§ Directions for this task
Restate word for word the entries below, starting with the line with "choice, log 4. -/" and continuing through the line with "unmapped offset, read". Include both of those lines and no others.

== == ==

-- ==== Sys2Proof/Certificates/Slice0/Obligations.lean ====
section
/-! DEFINITION. The statements for the provers. Each docstring names the rules it formalises. Where a statement needs
a premise on the state, the premise is an invariant that `StepKeepsTheInvariant` keeps. -/

open Sys2Proof Sys2Proof.Machine

/-! ## Encoding (30_encoding.md) -/

/-- Decoding the word of a well-formed command gives the command back, with every operand at every value its field
admits (R80 to R86). -/
def Obligations.DecodeOfEncodeIsIdentity : Prop :=
  ∀ i : Instr, i.wellFormed = true → decode (encode i) = .ok i

/-- A word that decodes is the word of the command it decodes to, so no two words are one command (R80 to R86, R89). -/
def Obligations.EncodeOfDecodeIsIdentity : Prop :=
  ∀ (c : Word) (i : Instr), decode c = .ok i → i.wellFormed = true ∧ encode i = c

/-- R86: "A word c selects the row when `(c & mask) = match`." Every row of the map with its match and mask. -/
def Obligations.OpcodeMapSelectsTheCommand : Prop :=
  ∀ c : Word,
    (decode c = .ok .nop ↔ c &&& 0xFFFFFFFF#32 = 0x00000000#32) ∧
    (decode c = .ok .clrerr ↔ c &&& 0xFFFFFFFF#32 = 0x01000000#32) ∧
    (decode c = .ok .tbClear ↔ c &&& 0xFFFFFFFF#32 = 0x10000000#32) ∧
    (∀ sym : Symbol, decode c = .ok (.tbLeaf sym) ↔
      c &&& 0xFF00FFFF#32 = 0x11000000#32 ∧ sym = c.extractLsb' 16 8) ∧
    (decode c = .ok .tbMerge ↔ c &&& 0xFFFFFFFF#32 = 0x12000000#32) ∧
    (decode c = .ok .tbBuild ↔ c &&& 0xFFFFFFFF#32 = 0x13000000#32) ∧
    (∀ h : Nat, decode c = .ok (.tbRead h) ↔
      c &&& 0xFFFFFE00#32 = 0x14000000#32 ∧ h = (c.extractLsb' 0 9).toNat) ∧
    (decode c = .ok .bpClear ↔ c &&& 0xFFFFFFFF#32 = 0x20000000#32) ∧
    (∀ w : Nat, decode c = .ok (.bpPut w) ↔
      c &&& 0xFFFFFFC0#32 = 0x21000000#32 ∧ w = (c.extractLsb' 0 6).toNat) ∧
    (∀ w : Nat, decode c = .ok (.bpGet w) ↔
      c &&& 0xFFFFFFC0#32 = 0x22000000#32 ∧ w = (c.extractLsb' 0 6).toNat) ∧
    (decode c = .ok .bpRewind ↔ c &&& 0xFFFFFFFF#32 = 0x23000000#32) ∧
    (decode c = .ok .bpSetlen ↔ c &&& 0xFFFFFFFF#32 = 0x24000000#32)

/-- No word selects two rows of the opcode map, with a row's match its opcode in bits 31:24 and its mask those bits and
the format's reserved bits (a sentence of R86 that the spec derives from the table). -/
def Obligations.NoWordSelectsTwoRows : Prop :=
  ∀ c : Word, opcodeMap.Pairwise (fun a b : OpRow =>
    ¬(c &&& (0xFF000000#32 ||| reservedMask a.format) = a.op.setWidth 32 <<< 24 ∧
      c &&& (0xFF000000#32 ||| reservedMask b.format) = b.op.setWidth 32 <<< 24))

/-- R87: a reserved opcode (0x02 to 0x0F, 0x15 to 0x1F, 0x25 to 0xFF), or a listed one with a nonzero reserved bit,
written to CMD raises IllegalCommand (code 0x10) with the word's own bits 31:24 as OP: the error record is written if
none is held, and nothing else changes but the host's own list. -/
def Obligations.ReservedWordsRaiseIllegalCommand : Prop :=
  ∀ (c : Word) (s : State) (rest : List HostEvent), s.host = .write 0x010 4 c :: rest →
    (let op := (c.extractLsb' 24 8).toNat
     (0x02 ≤ op ∧ op ≤ 0x0F) ∨ (0x15 ≤ op ∧ op ≤ 0x1F) ∨ 0x25 ≤ op ∨
     (op ∈ [0x00, 0x01, 0x10, 0x12, 0x13, 0x20, 0x23, 0x24] ∧ c &&& 0x00FFFFFF#32 ≠ 0#32) ∨
     (op = 0x11 ∧ c &&& 0x0000FFFF#32 ≠ 0#32) ∨
     (op = 0x14 ∧ c &&& 0x00FFFE00#32 ≠ 0#32) ∨
     ((op = 0x21 ∨ op = 0x22) ∧ c &&& 0x00FFFFC0#32 ≠ 0#32)) →
    step s = .next ((s.withHost rest).recorded (c.extractLsb' 24 8) 0x10#8)

/-- Words written out from the encodings of R81 to R86 decode to the commands they stand for (the decoding check of
95_test_vectors.md section 2.1). -/
def Obligations.WrittenOutWordsDecode : Prop :=
  decode 0x00000000#32 = .ok .nop ∧ decode 0x01000000#32 = .ok .clrerr ∧
  decode 0x10000000#32 = .ok .tbClear ∧ decode 0x11410000#32 = .ok (.tbLeaf 0x41#8) ∧
  decode 0x12000000#32 = .ok .tbMerge ∧ decode 0x13000000#32 = .ok .tbBuild ∧
  decode 0x140001FF#32 = .ok (.tbRead 511) ∧ decode 0x20000000#32 = .ok .bpClear ∧
  decode 0x21000020#32 = .ok (.bpPut 32) ∧ decode 0x22000001#32 = .ok (.bpGet 1) ∧
  decode 0x23000000#32 = .ok .bpRewind ∧ decode 0x24000000#32 = .ok .bpSetlen

/-! ## The step, the port and reset -/

/-- When the host's next access writes a word to CMD that decodes to i, the step is exec of i on the state with that
access taken off the host's list (R26, R80). Where the host's list stands is the model's choice, log 3. -/
def Obligations.StepRunsTheDecodedCommand : Prop :=
  ∀ (s : State) (c : Word) (i : Instr) (rest : List HostEvent),
    s.host = .write 0x010 4 c :: rest → decode c = .ok i → step s = exec i (s.withHost rest)

/-- With no access left there is no step: the run is over. The named stop is the model's choice, log 4. -/
def Obligations.StepWithoutAccessEndsTheRun : Prop :=
  ∀ s : State, s.host = [] → step s = .fault .endOfRun

/-- R66 and R67: an access of another width or alignment inside a region is refused, and so is every access at an
unmapped offset, read or write; the two forms R66 admits are never refused. The two names of the refusal are the
model's choice, log 5. -/
def Obligations.OnlyTheTwoAccessFormsHaveAStep : Prop :=
  ∀ (s : State) (ev : HostEvent) (rest : List HostEvent) (offset n : Nat) (v : Word),
    s.host = ev :: rest → ev = .read offset n ∨ ev = .write offset n v →
    (offset ≤ 0xFFF → (n = 4 ∧ offset % 4 = 0 → ∃ t, step s = .next t) ∧
      (¬(n = 4 ∧ offset % 4 = 0) → step s = .refused .accessForm)) ∧
    (0x20000000 ≤ offset ∧ offset < 0x20000000 + s.params.pbufBytes → (n = 1 → ∃ t, step s = .next t) ∧
      (n ≠ 1 → step s = .refused .accessForm)) ∧
    (0xFFF < offset ∧ ¬(0x20000000 ≤ offset ∧ offset < 0x20000000 + s.params.pbufBytes) →
      step s = .refused .unmapped)

/-- R64: a read returns a word (register) or a byte (PBUF), and no device state changes. -/
def Obligations.ReadsHaveNoSideEffect : Prop :=
  ∀ (s t : State) (offset n : Nat) (rest : List HostEvent),
    s.host = .read offset n :: rest → step s = .next t →
    (n = 4 ∧ offset % 4 = 0 ∧ offset ≤ 0xFFF ∧
      t = { s with host := rest, reads := s.reads ++ [.word (readReg s (regAt offset))] }) ∨
    (n = 1 ∧ ∃ i, i < s.params.pbufBytes ∧ offset = 0x20000000 + i ∧
      t = { s with host := rest, reads := s.reads ++ [.byte (Memory.read s.bp.pbuf i)] })

/-- The value a read of each register offset returns, in a state that meets the invariant (R21 to R37). -/
def Obligations.RegisterReadsReturnTheirRulesValue : Prop :=
  ∀ (s : State) (offset : Nat) (rest : List HostEvent), s.Inv →
    s.host = .read offset 4 :: rest → offset % 4 = 0 → offset ≤ 0xFFF →
    ∃ v : Word, step s = .next { s with host := rest, reads := s.reads ++ [.word v] } ∧
      (offset = 0x000 → v = 0x48504531#32) ∧
      (offset = 0x004 → v.toNat = s.params.pbufBytes) ∧
      (offset = 0x008 →
        v.getLsbD 0 = decide (s.errcode.extractLsb' 0 8 ≠ 0#8) ∧ v.getLsbD 1 = false ∧
        v.getLsbD 2 = s.tb.rootv ∧ v.getLsbD 3 = s.tb.merged ∧
        v.getLsbD 4 = decide (s.bp.rdpos = s.bp.bitcnt) ∧ v.toNat < 32) ∧
      (offset = 0x00C → v = s.errcode ∧ v.extractLsb' 16 16 = 0#16) ∧
      (offset = 0x010 → v = 0#32) ∧
      (offset = 0x014 → v = s.data) ∧
      (offset = 0x018 → v = s.bp.result) ∧
      (offset = 0x01C → v.toNat = s.bp.bitcnt) ∧
      (offset = 0x020 → v.toNat = s.bp.rdpos) ∧
      (offset = 0x024 →
        v.extractLsb' 0 8 =
          (if s.bp.bitcnt % 8 = 0 then 0#8 else Memory.read s.bp.pbuf (s.bp.bitcnt / 8)) ∧
        (v.extractLsb' 8 3).toNat = s.bp.bitcnt % 8 ∧ v.extractLsb' 11 21 = 0#21) ∧
      (offset = 0x028 → v.toNat = s.tb.pq.length) ∧
      (offset = 0x02C → v.toNat = s.tb.nodes.length) ∧
      (offset = 0x030 → v.toNat = s.tb.root.toNat) ∧
      (offset = 0x034 → v = s.tb.nodeW) ∧
      (offset = 0x038 → v = s.tb.nodeLink ∧ v.extractLsb' 26 5 = 0#5) ∧
      (0x03C ≤ offset → v = 0#32)

/-- R37 and R38: a write to a register marked RO, or to a reserved offset, changes no state and raises no error; a read of
a reserved offset returns 0 and changes nothing else. -/
def Obligations.ReadOnlyAndReservedWritesAreIgnored : Prop :=
  ∀ (s : State) (offset : Nat) (rest : List HostEvent),
    (∀ v : Word, s.host = .write offset 4 v :: rest →
      offset ∈ [0x000, 0x004, 0x008, 0x00C, 0x018, 0x01C, 0x020, 0x024, 0x028, 0x02C, 0x030, 0x034, 0x038] ∨
        (0x03C ≤ offset ∧ offset ≤ 0xFFC ∧ offset % 4 = 0) →
      step s = .next { s with host := rest }) ∧
    (s.host = .read offset 4 :: rest → 0x03C ≤ offset → offset ≤ 0xFFC → offset % 4 = 0 →
      step s = .next { s with host := rest, reads := s.reads ++ [.word 0#32] })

== == ==

§ Answer box
/-- With no access left there is no step: the run is over. The named stop is the model's choice, log 4. -/
def Obligations.StepWithoutAccessEndsTheRun : Prop :=
  ∀ s : State, s.host = [] → step s = .fault .endOfRun

/-- R66 and R67: an access of another width or alignment inside a region is refused, and so is every access at an
unmapped offset, read or write; the two forms R66 admits are never refused. The two names of the refusal are the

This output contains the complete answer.